§ **Task instructions**:
Below are entries. Copy exactly the lines running from the line that holds "def State.guardTorque (s" to the line that holds "88, 119] -/", with both ends included.

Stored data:

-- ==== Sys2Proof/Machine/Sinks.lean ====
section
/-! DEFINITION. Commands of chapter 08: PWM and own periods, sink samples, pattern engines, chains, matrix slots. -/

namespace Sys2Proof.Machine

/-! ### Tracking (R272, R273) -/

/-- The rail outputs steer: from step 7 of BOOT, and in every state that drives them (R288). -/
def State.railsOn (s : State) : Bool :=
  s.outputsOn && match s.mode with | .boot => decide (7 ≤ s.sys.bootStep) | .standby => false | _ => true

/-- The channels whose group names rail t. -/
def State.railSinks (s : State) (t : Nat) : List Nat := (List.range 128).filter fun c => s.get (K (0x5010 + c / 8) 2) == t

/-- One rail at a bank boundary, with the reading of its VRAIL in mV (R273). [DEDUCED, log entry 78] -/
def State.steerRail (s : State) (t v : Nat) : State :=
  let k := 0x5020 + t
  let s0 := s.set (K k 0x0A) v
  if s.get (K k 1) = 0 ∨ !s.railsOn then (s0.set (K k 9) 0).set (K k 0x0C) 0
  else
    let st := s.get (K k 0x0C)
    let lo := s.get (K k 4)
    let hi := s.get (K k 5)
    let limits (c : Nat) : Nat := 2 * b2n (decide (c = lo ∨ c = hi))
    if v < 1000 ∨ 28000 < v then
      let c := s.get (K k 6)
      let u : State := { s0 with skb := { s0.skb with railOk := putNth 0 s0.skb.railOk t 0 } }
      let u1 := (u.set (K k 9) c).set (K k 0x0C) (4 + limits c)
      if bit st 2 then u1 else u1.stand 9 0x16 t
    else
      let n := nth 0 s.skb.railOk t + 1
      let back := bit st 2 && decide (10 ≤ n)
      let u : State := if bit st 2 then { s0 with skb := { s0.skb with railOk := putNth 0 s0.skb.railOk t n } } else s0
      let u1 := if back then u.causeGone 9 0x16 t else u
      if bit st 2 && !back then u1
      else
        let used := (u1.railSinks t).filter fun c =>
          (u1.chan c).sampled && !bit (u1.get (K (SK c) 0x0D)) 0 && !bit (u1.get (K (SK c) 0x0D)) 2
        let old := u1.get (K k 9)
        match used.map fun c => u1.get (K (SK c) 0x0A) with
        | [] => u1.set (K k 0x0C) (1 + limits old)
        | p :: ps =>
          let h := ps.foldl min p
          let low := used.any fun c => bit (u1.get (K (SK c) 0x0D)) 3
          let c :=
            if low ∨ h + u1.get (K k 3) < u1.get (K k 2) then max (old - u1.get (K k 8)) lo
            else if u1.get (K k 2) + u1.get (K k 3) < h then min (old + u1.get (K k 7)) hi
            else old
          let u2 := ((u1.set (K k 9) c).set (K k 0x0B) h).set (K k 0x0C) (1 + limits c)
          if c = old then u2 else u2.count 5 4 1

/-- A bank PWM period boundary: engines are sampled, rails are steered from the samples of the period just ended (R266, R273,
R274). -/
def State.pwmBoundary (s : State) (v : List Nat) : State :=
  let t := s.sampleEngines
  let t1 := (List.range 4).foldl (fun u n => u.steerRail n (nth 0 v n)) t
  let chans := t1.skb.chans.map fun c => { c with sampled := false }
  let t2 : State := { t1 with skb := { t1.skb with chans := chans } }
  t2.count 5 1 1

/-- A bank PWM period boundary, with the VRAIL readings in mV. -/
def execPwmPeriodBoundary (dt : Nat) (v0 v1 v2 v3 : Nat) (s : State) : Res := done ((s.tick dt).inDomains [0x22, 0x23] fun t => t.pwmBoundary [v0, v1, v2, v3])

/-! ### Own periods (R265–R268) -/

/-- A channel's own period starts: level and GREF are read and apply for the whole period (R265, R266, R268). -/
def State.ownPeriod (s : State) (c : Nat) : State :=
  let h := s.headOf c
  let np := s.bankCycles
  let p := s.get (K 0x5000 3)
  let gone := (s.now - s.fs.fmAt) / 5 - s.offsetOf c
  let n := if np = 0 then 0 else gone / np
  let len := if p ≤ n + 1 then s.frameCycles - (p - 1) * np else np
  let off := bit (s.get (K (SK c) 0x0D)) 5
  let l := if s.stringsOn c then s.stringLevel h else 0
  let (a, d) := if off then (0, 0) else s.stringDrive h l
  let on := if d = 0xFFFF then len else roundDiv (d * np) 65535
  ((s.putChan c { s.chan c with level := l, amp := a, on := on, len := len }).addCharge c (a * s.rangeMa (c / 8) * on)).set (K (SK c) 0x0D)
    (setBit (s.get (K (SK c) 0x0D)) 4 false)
==
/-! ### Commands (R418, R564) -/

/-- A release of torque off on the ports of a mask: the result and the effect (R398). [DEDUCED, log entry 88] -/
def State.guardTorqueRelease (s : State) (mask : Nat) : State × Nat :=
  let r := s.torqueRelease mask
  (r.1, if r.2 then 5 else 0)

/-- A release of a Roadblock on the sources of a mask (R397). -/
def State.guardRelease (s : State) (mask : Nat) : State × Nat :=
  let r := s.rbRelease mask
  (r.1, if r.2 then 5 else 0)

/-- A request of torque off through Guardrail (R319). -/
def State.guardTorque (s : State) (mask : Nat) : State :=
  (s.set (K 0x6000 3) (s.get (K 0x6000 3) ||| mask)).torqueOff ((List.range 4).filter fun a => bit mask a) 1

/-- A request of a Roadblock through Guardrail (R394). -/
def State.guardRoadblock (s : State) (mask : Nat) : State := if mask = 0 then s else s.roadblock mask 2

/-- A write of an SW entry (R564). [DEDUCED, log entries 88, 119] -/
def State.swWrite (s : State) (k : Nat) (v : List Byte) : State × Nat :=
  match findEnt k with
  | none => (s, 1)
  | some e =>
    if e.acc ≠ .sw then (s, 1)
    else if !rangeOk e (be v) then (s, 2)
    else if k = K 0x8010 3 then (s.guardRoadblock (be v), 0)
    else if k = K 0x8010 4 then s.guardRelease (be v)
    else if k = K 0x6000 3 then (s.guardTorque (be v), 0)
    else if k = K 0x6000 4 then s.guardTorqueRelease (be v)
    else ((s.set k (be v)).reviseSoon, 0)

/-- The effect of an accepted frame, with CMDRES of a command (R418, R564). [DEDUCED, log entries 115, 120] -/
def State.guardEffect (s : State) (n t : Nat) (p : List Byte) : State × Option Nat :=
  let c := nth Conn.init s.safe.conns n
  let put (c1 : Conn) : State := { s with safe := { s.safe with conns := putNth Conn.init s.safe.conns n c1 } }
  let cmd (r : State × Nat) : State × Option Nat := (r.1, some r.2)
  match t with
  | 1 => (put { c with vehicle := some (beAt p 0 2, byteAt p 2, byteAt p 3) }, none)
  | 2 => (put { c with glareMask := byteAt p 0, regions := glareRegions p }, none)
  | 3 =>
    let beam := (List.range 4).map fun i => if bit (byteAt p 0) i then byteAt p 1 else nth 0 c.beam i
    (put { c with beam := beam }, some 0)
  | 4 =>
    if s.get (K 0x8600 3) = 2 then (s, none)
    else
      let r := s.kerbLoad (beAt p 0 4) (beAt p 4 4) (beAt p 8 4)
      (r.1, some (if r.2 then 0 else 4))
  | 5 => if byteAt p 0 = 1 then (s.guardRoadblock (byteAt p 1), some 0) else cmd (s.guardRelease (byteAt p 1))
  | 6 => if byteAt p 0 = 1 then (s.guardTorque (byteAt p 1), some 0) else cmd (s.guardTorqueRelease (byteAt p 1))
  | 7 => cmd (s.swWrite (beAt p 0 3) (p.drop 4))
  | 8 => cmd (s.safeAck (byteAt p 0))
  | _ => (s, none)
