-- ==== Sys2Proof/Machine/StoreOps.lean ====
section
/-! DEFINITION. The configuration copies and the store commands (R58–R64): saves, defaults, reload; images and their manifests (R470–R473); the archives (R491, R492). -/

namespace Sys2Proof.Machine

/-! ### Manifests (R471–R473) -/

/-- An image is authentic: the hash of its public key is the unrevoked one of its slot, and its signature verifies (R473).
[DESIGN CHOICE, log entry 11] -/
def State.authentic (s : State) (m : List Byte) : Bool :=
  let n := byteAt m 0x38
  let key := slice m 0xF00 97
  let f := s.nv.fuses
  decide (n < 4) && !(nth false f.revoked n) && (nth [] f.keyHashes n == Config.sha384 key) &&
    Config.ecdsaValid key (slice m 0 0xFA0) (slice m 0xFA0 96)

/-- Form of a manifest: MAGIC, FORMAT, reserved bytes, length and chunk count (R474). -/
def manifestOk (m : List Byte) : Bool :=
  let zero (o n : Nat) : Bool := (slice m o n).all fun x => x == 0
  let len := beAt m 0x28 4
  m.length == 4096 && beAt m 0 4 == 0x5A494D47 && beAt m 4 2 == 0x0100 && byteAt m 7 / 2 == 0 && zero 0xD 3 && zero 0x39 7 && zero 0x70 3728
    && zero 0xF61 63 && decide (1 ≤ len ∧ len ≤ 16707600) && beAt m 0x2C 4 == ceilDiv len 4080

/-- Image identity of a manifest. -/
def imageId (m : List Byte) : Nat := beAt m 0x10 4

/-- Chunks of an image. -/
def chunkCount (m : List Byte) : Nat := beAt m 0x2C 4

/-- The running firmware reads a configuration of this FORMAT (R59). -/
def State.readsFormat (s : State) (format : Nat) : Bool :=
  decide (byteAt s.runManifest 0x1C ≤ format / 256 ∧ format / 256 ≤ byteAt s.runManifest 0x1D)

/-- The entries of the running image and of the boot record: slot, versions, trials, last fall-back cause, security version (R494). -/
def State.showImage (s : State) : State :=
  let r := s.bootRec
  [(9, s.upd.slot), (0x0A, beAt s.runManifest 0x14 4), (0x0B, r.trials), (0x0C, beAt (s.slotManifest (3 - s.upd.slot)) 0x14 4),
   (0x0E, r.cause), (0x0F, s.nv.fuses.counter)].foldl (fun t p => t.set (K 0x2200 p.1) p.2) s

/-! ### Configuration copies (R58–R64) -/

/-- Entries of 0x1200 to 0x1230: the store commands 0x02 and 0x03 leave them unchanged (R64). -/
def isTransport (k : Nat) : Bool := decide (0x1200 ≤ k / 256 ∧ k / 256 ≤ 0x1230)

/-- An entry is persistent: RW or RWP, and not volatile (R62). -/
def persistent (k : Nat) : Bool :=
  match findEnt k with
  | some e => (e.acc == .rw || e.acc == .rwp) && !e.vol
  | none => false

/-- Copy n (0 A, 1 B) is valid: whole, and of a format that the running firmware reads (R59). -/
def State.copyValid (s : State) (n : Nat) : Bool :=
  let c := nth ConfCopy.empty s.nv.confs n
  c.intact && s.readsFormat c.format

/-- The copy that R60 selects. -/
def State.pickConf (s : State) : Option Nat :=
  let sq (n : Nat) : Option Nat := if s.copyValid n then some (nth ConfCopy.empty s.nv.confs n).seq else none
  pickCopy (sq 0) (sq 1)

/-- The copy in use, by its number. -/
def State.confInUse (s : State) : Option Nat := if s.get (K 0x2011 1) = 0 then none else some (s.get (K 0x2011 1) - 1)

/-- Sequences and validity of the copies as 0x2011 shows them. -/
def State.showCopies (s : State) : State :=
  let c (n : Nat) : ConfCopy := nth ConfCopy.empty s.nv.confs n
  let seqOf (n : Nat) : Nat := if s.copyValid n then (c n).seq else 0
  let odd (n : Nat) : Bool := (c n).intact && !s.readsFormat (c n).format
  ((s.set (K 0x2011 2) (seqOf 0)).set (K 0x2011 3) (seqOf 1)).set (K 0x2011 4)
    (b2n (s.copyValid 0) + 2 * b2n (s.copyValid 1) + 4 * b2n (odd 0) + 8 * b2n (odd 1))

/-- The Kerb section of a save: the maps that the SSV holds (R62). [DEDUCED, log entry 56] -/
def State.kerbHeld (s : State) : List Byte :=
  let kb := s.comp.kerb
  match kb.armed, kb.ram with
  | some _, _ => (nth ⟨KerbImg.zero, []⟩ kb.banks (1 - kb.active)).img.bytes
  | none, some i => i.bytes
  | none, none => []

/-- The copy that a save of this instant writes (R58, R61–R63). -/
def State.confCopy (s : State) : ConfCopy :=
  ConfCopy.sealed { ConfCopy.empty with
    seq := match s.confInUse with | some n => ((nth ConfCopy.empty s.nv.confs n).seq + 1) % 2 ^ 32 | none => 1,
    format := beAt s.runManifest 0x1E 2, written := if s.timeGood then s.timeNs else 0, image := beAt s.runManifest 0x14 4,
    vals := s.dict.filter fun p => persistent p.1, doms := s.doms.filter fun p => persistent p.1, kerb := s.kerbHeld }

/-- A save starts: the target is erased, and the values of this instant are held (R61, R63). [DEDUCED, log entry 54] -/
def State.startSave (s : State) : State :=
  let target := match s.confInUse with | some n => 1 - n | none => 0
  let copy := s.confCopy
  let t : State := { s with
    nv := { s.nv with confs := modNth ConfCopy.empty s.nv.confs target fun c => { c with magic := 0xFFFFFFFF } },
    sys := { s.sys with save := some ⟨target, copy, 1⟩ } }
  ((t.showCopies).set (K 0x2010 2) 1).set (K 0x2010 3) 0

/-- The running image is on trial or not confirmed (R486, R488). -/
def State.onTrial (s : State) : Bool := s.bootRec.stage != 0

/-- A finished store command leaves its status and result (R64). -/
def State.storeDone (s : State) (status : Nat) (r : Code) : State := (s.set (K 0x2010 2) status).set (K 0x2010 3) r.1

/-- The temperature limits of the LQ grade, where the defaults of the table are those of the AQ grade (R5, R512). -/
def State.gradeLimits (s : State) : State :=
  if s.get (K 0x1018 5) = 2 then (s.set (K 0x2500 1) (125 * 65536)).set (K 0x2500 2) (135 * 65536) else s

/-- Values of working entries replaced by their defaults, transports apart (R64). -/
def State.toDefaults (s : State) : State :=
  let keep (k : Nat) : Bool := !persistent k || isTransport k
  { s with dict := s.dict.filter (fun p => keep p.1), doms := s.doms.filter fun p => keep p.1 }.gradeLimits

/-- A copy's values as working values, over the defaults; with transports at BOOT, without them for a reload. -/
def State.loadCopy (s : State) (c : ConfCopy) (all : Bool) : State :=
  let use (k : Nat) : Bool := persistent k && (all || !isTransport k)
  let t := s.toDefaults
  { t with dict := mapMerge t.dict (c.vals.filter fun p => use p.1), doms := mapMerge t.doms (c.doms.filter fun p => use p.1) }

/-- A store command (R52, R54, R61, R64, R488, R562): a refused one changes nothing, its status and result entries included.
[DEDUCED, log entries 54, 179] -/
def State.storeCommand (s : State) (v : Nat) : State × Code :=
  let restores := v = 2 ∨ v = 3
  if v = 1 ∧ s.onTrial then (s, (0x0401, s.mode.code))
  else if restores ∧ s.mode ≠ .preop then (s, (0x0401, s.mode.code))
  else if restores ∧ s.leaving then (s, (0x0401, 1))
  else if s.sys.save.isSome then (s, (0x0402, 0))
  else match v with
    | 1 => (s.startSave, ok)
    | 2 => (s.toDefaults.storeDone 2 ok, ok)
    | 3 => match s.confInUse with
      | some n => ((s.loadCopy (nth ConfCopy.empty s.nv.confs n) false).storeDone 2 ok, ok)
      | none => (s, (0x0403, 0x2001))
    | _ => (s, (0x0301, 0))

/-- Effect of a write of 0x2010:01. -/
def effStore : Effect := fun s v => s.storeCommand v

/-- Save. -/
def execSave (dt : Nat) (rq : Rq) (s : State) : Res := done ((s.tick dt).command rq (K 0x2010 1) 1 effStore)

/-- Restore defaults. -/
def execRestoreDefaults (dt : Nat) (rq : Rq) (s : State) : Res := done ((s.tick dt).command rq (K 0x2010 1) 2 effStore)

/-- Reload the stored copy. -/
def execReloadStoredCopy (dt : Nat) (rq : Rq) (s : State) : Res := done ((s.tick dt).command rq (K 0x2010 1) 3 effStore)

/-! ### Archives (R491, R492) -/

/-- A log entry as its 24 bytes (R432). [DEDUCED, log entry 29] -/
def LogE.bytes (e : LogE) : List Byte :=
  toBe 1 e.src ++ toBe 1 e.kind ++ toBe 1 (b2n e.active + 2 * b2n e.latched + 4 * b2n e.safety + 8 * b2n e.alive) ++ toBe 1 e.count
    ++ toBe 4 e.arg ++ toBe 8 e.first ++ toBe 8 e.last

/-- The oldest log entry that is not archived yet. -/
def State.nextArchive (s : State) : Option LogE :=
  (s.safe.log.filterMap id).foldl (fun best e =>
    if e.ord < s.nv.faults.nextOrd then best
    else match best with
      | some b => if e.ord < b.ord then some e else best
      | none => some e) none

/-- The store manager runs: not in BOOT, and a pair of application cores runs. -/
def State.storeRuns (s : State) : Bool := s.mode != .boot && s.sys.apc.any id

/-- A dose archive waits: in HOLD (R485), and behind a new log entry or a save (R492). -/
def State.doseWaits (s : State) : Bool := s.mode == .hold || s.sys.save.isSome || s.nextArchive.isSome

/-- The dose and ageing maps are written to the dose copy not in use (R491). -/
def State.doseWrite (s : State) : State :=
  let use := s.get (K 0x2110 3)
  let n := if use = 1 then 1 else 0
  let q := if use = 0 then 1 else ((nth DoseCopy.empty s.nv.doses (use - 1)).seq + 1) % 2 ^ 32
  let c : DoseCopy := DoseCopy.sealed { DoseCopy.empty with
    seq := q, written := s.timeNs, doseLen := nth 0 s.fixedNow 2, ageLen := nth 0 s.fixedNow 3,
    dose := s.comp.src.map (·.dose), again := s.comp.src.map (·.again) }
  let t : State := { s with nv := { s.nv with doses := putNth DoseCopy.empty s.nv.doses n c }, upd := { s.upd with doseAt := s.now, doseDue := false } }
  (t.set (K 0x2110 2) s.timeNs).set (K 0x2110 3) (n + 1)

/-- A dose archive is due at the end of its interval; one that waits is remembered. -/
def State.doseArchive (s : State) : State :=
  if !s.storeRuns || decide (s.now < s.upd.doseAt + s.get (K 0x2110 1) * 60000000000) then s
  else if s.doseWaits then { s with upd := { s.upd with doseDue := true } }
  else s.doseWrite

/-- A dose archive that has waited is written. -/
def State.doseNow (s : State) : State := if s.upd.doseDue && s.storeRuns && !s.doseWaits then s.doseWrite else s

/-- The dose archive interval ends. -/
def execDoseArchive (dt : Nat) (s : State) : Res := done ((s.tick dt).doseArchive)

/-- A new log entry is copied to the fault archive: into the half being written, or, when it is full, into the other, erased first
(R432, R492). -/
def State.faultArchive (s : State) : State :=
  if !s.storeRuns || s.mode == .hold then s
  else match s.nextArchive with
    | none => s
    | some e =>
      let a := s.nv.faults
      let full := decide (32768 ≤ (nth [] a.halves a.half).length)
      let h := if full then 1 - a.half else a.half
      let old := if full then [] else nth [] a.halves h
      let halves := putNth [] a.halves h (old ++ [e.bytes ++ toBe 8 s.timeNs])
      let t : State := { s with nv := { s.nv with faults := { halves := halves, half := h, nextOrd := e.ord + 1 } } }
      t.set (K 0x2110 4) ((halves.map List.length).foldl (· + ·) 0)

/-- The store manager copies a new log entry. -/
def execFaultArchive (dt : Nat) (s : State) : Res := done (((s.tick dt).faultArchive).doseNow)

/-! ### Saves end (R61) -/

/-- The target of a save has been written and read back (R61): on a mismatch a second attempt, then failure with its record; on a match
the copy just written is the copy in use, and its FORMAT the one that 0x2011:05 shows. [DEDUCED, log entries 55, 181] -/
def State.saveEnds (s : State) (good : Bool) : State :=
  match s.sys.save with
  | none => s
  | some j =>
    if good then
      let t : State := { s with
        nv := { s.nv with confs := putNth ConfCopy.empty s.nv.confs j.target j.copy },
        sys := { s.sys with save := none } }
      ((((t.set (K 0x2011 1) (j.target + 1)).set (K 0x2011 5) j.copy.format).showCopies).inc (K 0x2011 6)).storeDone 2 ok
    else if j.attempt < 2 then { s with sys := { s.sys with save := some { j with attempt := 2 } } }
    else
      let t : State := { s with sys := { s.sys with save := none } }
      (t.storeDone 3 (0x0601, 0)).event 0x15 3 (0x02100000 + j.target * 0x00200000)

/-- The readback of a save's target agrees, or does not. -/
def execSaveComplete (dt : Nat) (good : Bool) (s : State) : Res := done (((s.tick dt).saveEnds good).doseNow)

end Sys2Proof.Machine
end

§ **Answer to this problem**:
def State.guardTorque (s : State) (mask : Nat) : State :=
  (s.set (K 0x6000 3) (s.get (K 0x6000 3) ||| mask)).torqueOff ((List.range 4).filter fun a => bit mask a) 1

/-- A request of a Roadblock through Guardrail (R394). -/
def State.guardRoadblock (s : State) (mask : Nat) : State := if mask = 0 then s else s.roadblock mask 2

/-- A write of an SW entry (R564). [DEDUCED, log entries 88, 119] -/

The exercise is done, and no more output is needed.